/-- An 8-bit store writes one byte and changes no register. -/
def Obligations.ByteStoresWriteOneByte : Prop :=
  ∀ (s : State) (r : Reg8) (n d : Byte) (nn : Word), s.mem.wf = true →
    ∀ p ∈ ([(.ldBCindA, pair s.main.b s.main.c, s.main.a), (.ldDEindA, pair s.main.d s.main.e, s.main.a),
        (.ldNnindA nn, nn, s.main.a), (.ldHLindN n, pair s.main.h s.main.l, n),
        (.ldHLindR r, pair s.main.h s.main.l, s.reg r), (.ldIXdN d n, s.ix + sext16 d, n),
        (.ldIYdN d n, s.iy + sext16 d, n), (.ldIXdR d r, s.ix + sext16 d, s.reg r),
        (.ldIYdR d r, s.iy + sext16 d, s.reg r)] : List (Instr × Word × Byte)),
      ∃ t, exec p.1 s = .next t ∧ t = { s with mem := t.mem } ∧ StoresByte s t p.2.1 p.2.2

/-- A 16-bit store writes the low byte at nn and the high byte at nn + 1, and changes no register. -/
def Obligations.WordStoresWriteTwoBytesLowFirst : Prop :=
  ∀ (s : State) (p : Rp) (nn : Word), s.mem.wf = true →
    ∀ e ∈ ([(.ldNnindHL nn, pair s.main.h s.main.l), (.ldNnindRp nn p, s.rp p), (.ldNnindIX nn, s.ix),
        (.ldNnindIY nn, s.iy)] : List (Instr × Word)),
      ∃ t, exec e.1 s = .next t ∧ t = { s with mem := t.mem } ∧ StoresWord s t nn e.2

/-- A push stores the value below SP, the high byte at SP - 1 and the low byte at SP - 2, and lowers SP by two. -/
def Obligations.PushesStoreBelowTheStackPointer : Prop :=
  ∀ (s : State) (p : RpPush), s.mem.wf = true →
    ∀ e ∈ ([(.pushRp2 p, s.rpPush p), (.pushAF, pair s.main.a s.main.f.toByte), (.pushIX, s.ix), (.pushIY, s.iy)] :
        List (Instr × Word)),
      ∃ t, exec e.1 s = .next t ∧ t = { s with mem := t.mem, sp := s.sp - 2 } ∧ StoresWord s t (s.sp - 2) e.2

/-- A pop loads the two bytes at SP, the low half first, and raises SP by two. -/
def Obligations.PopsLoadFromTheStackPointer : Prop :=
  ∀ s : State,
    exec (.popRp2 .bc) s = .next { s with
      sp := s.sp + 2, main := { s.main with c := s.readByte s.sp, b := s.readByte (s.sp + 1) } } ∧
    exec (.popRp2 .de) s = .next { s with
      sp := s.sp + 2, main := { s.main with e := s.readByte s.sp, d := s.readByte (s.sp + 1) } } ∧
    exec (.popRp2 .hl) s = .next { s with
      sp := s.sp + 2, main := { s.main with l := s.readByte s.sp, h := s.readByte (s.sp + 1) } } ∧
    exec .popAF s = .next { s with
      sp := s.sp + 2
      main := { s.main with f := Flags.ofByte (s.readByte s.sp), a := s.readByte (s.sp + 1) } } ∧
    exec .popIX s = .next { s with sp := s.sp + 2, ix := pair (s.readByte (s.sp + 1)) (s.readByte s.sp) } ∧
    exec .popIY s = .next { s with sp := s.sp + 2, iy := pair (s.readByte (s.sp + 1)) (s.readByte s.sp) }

****************

What is expected.
Among the lines of the records above, count those containing the word "State", then give the number by itself.

Output below.
4